DNA extraction from fresh frozen brain tissues
Thin sections (10–30 μm) were cut from fresh frozen brain tissue using a microtome, ensuring a total tissue weight of no more than 25 mg. DNA was extracted with the QIAamp DNA Mini Kit (QIAGEN) according to the manufacturer’s instructions with minor modifications. Briefly, tissue samples were homogenized with a pestle in a 1.5 ml microcentrifuge tube containing 180 μl Buffer ATL, followed by the addition of 20 μl Proteinase K (Thermo Scientific, Waltham, MA). Samples were vortexed and incubated at 56 °C until complete is lysis. Subsequently, 200 μl Buffer ATL was added, and samples were incubated at 70 °C for 10 min. After addition of 200 μl ethanol (96-100%), the mixture was applied to a QIAamp Mini Spin Column and centrifuged at 6000 x g for 1 min. Columns were washed subsequently with 500 μl Buffer AW1 (6000 x g, 1 min) and 500 μl Buffer AW2 (20,000 x g, 3 min). DNA was eluted with 200 μl Buffer AE after 1 min incubation at room temperature for 1 min, followed by centrifugation at 6000 x g for 1 min.

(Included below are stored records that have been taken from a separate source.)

-- ==== Sys2Proof/Laws/Memory.lean ====
section
/-! SUPPORT. Memory: every operation keeps the canonical form, a read after a write gives the value written, a write
leaves every other address alone; and what the accesses built from them can do. -/

namespace Sys2Proof.Machine.Laws

/-- Canonical from a bound is canonical from any lower bound. -/
theorem wfFrom_mono {lo hi : Nat} {m : Memory} (h : m.wfFrom hi = true) (hl : lo ≤ hi) : m.wfFrom lo = true := by
  cases m with
  | nil => rfl
  | cons c m =>
    simp only [Memory.wfFrom, Bool.and_eq_true, decide_eq_true_eq] at h ⊢
    exact ⟨⟨⟨hl.trans h.1.1.1, h.1.1.2⟩, h.1.2⟩, h.2⟩

/-- Below the bound nothing is listed. -/
theorem read_below {m : Memory} {lo a : Nat} (h : m.wfFrom lo = true) (ha : a < lo) : m.read a = unlisted a := by
  induction m generalizing lo with
  | nil => rfl
  | cons c m ih =>
    simp only [Memory.wfFrom, Bool.and_eq_true, decide_eq_true_eq] at h
    have hk : a ≠ c.1 := by omega
    simp only [Memory.read, hk, if_false]
    exact ih h.2 (by omega)

theorem write_wfFrom {m : Memory} {lo a : Nat} {b : Byte} (h : m.wfFrom lo = true) (hl : lo ≤ a) (ha : a < memSize) :
    (m.write a b).wfFrom lo = true := by
  induction m generalizing lo with
  | nil =>
    simp only [Memory.write]
    split <;> simp_all [Memory.wfFrom]
  | cons c m ih =>
    simp only [Memory.wfFrom, Bool.and_eq_true, decide_eq_true_eq] at h
    obtain ⟨⟨⟨h1, h2⟩, h3⟩, h4⟩ := h
    simp only [Memory.write]
    split
    · split
      · simp [Memory.wfFrom, h1, h2, h4]; simpa using h3
      · rename_i hac hb
        have : a + 1 ≤ c.1 := by omega
        simp [Memory.wfFrom, hl, ha, hb, this, h2, h4]; simpa using h3
    · split
      · rename_i hac
        subst hac
        split
        · exact wfFrom_mono h4 (by omega)
        · rename_i hb; simp [Memory.wfFrom, hl, ha, hb, h4]
      · have := ih h4 (by omega)
        simp [Memory.wfFrom, h1, h2, this]; simpa using h3

/-- A write inside Memory keeps the canonical form. -/
theorem write_wf {m : Memory} {a : Nat} {b : Byte} (h : m.wf = true) (ha : a < memSize) : (m.write a b).wf = true :=
  write_wfFrom h (Nat.zero_le a) ha

/-- A read after a write to another address. -/
theorem read_write_other (m : Memory) {a z : Nat} (b : Byte) (h : z ≠ a) : (m.write a b).read z = m.read z := by
  induction m with
  | nil => simp only [Memory.write]; split <;> simp [Memory.read, h]
  | cons c m ih =>
    simp only [Memory.write]
    split
    · split <;> simp [Memory.read, h]
    · split
      · rename_i hac
        subst hac
        split <;> simp [Memory.read, h]
      · simp only [Memory.read, ih]

theorem read_write_sameFrom {m : Memory} {lo a : Nat} {b : Byte} (h : m.wfFrom lo = true) :
    (m.write a b).read a = b := by
  induction m generalizing lo with
  | nil => simp only [Memory.write]; split <;> simp_all [Memory.read]
  | cons c m ih =>
    simp only [Memory.wfFrom, Bool.and_eq_true, decide_eq_true_eq] at h
    simp only [Memory.write]
    split
    · split
      · rename_i hac hb
        have hk : a ≠ c.1 := by omega
        simp only [Memory.read, hk, if_false]
        rw [read_below h.2 (by omega), hb]
      · simp [Memory.read]
    · split
      · rename_i hac
        subst hac
        split
        · rename_i hb
          rw [read_below h.2 (by omega), hb]
        · simp [Memory.read]
      · rename_i hac
        have hk : a ≠ c.1 := by omega
        simp only [Memory.read, hk, if_false]
        exact ih h.2

/-- A read after a write to the same address. -/
theorem read_write_same {m : Memory} {a : Nat} {b : Byte} (h : m.wf = true) : (m.write a b).read a = b :=
  read_write_sameFrom h

/-- Copying bytes inside Memory keeps the canonical form. -/
theorem copyIn_wf {m : Memory} {a : Nat} {bs : List Byte} (h : m.wf = true) (hb : a + bs.length ≤ memSize) :
    (m.copyIn a bs).wf = true := by
  induction bs generalizing m a with
  | nil => exact h
  | cons b bs ih =>
    simp only [List.length_cons] at hb
    exact ih (write_wf h (by omega)) (by omega)

/-- Copying leaves every address outside the copied bytes alone. -/
theorem read_copyIn_outside (m : Memory) {a z : Nat} {bs : List Byte} (h : z < a ∨ a + bs.length ≤ z) :
    (m.copyIn a bs).read z = m.read z := by
  induction bs generalizing m a with
  | nil => rfl
  | cons b bs ih =>
    simp only [List.length_cons] at h
    simp only [Memory.copyIn]
    rw [ih _ (by omega), read_write_other _ _ (by omega)]

/-- Copying puts byte `k` at address `a + k`. -/
theorem read_copyIn {m : Memory} {a k : Nat} {bs : List Byte} (h : m.wf = true) (hb : a + bs.length ≤ memSize)
    (hk : k < bs.length) : (m.copyIn a bs).read (a + k) = bs[k] := by
  induction bs generalizing m a k with
  | nil => simp at hk
  | cons b bs ih =>
    simp only [List.length_cons] at hb hk
    simp only [Memory.copyIn]
    cases k with
    | zero => rw [read_copyIn_outside _ (by omega)]; exact read_write_same h
    | succ k =>
      have := ih (k := k) (write_wf (b := b) h (show a < memSize by omega)) (a := a + 1) (by omega) (by omega)
      rw [show a + (k + 1) = a + 1 + k by omega, this]; rfl

/-- The reset Memory is canonical. -/
theorem reset_mem_wf : State.reset.mem.wf = true := rfl

/-- `MemRead` in range. -/
theorem memRead_ok (s : State) {a : Nat} (h : a < memSize) : s.memRead a = .ok (s.byteAt a) := by
  simp [State.memRead, Nat.not_le.mpr h]

/-- `MemRead` out of range. -/
theorem memRead_error (s : State) {a : Nat} (h : memSize ≤ a) :
    s.memRead a = .error (s.raise .addressOutOfBounds .memRead a) := by simp [State.memRead, h]

/-- `MemWrite` in range. -/
theorem memWrite_ok (s : State) {a : Nat} (b : Byte) (h : a < memSize) :
    s.memWrite a b = .ok (s.setMem (s.mem.write a b)) := by simp [State.memWrite, Nat.not_le.mpr h]

/-- `MemWrite` out of range. -/
theorem memWrite_error (s : State) {a : Nat} (b : Byte) (h : memSize ≤ a) :
    s.memWrite a b = .error (s.raise .addressOutOfBounds .memWrite a) := by simp [State.memWrite, h]

/-- Storing bytes that all lie in Memory is copying them in. -/
theorem storeBytes_ok (s : State) {a : Nat} {bs : List Byte} (h : bs = [] ∨ a + bs.length ≤ memSize) :
    s.storeBytes a bs = .ok (s.setMem (s.mem.copyIn a bs)) := by
  induction bs generalizing s a with
  | nil => rfl
  | cons b bs ih =>
    simp only [List.length_cons, reduceCtorEq, false_or] at h
    simp only [State.storeBytes, memWrite_ok s b (show a < memSize by omega), Memory.copyIn]
    rw [ih _ (by cases bs <;> simp_all; omega)]
    rfl

/-- Storing bytes that do not all lie in Memory stores those that do and faults at the first that does not. -/
theorem storeBytes_error (s : State) {a : Nat} {bs : List Byte} (hne : bs ≠ []) (h : memSize < a + bs.length) :
    s.storeBytes a bs = .error ((s.setMem (s.mem.copyIn a (bs.take (memSize - a)))).raise .addressOutOfBounds .memWrite
      (max a memSize)) := by
  induction bs generalizing s a with
  | nil => exact absurd rfl hne
  | cons b bs ih =>
    simp only [List.length_cons] at h
    by_cases ha : memSize ≤ a
    · have h0 : memSize - a = 0 := by omega
      have hm : max a memSize = a := by omega
      simp only [State.storeBytes, memWrite_error s b ha, h0, hm, List.take_zero, Memory.copyIn]
      rfl
    · have h1 : memSize - a = (memSize - (a + 1)) + 1 := by omega
      have hb : bs ≠ [] := by rintro rfl; simp at h; omega
      have hm : max a memSize = max (a + 1) memSize := by omega
      simp only [State.storeBytes, memWrite_ok s b (show a < memSize by omega)]
      rw [ih _ hb (by omega), h1, hm]
      rfl

/-- Storing answers one of the two. -/
theorem storeBytes_cases (a : Nat) (bs : List Byte) :
    (bs = [] ∨ a + bs.length ≤ memSize) ∨ (bs ≠ [] ∧ memSize < a + bs.length) := by
  by_cases h : bs = []
  · exact .inl (.inl h)
  · by_cases h2 : a + bs.length ≤ memSize
    · exact .inl (.inr h2)
    · exact .inr ⟨h, by omega⟩

/-- Loading registers writes registers only; register `k` gets the byte at `a + k`. -/
theorem loadRegs_ok (s : State) {a n : Nat} (hn : n ≤ 16) (h : n = 0 ∨ a + n ≤ memSize) :
    ∃ t, s.loadRegs a n = .ok t ∧ t = { s with v := t.v } ∧
      ∀ r : Reg, t.readV r = if r.toNat < n then s.byteAt (a + r.toNat) else s.readV r := by
  induction n with
  | zero => exact ⟨s, rfl, rfl, by simp⟩
  | succ n ih =>
    obtain ⟨t, ht, hf, hr⟩ := ih (by omega) (by omega)
    have hb : t.byteAt = s.byteAt := by rw [hf]; rfl
    refine ⟨t.writeV (BitVec.ofNat 4 n) (t.byteAt (a + n)), ?_, ?_, ?_⟩
    · simp only [State.loadRegs, ht, memRead_ok t (show a + n < memSize by omega)]
    · rw [hf]; rfl
    · intro r
      rw [readV_writeV, hr, hb]
      have hr15 := r.isLt
      by_cases he : r = BitVec.ofNat 4 n
      · have hrn : r.toNat = n := by rw [he, BitVec.toNat_ofNat]; omega
        rw [if_pos he, if_pos (by omega), hrn]
      · have : r.toNat ≠ n := fun e => he (BitVec.eq_of_toNat_eq (by rw [BitVec.toNat_ofNat, e]; omega))
        simp only [he, if_false]
        by_cases hlt : r.toNat < n
        · simp [hlt, Nat.lt_succ_of_lt hlt]
        · have : ¬ r.toNat < n + 1 := by omega
          simp [hlt, this]

/-- Loading past the end of Memory loads what lies in it and faults at the first address that does not. -/
theorem loadRegs_error (s : State) {a n : Nat} (hn : n ≤ 16) (h0 : n ≠ 0) (h : memSize < a + n) :
    ∃ t : State, t = { s with v := t.v } ∧
      s.loadRegs a n = .error (t.raise .addressOutOfBounds .memRead (max a memSize)) ∧
      ∀ r : Reg, t.readV r = if a + r.toNat < memSize ∧ r.toNat < n then s.byteAt (a + r.toNat) else s.readV r := by
  induction n with
  | zero => exact absurd rfl h0
  | succ n ih =>
    by_cases hc : n = 0 ∨ a + n ≤ memSize
    · obtain ⟨t, ht, hf, hr⟩ := loadRegs_ok s (a := a) (n := n) (by omega) hc
      have hm : max a memSize = a + n := by rcases hc with rfl | hc <;> omega
      refine ⟨t, hf, ?_, ?_⟩
      · simp only [State.loadRegs, ht, memRead_error t (show memSize ≤ a + n by omega), hm]
      · intro r
        rw [hr]
        congr 1
        rcases hc with rfl | hc <;> simp only [eq_iff_iff] <;> omega
    · obtain ⟨t, hf, ht, hr⟩ := ih (by omega) (by omega) (by omega)
      refine ⟨t, hf, ?_, ?_⟩
      · simp only [State.loadRegs, ht]
      · intro r
        rw [hr]
        congr 1
        simp only [eq_iff_iff]
        omega

end Sys2Proof.Machine.Laws
end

Identifying somatic mutations by WES
WES was performed on DNA extracted from both fresh frozen brain tissue (lesion) and peripheral blood leukocytes (matched normal control). Sequencing data were analyzed using the Sentieon® Genomics– software suite (Sentieon Inc.), following a Lesion-Normal analysis pipeline. Raw FASTQ files were aligned to the human reference genome (GRCh38) using DRAGEN (v4.2.4) with the corresponding reference bundle (hg38 v3, Illumina). Duplicate reads were marked, and base quality scores were recalibrated as part of the DRAGEN pipeline. Somatic single nucleotide variants and structural variants were called using DRAGEN’s tumor-normal analysis mode, restricted to the target regions defined by the SureSelect Clinical Research Exome V2 (GRCh38) BED file. Annotation was performed with VEP (v112.0), incorporating ClinVar, gnomAD, dbSNP, and the Taiwan Biobank. Variants were filtered and prioritized based on functional impact and allele frequency. All genes were considered in the analysis, with focused interrogation of FOXJ3 and genes within the PTEN-mTOR pathway (Supplementary Table 2).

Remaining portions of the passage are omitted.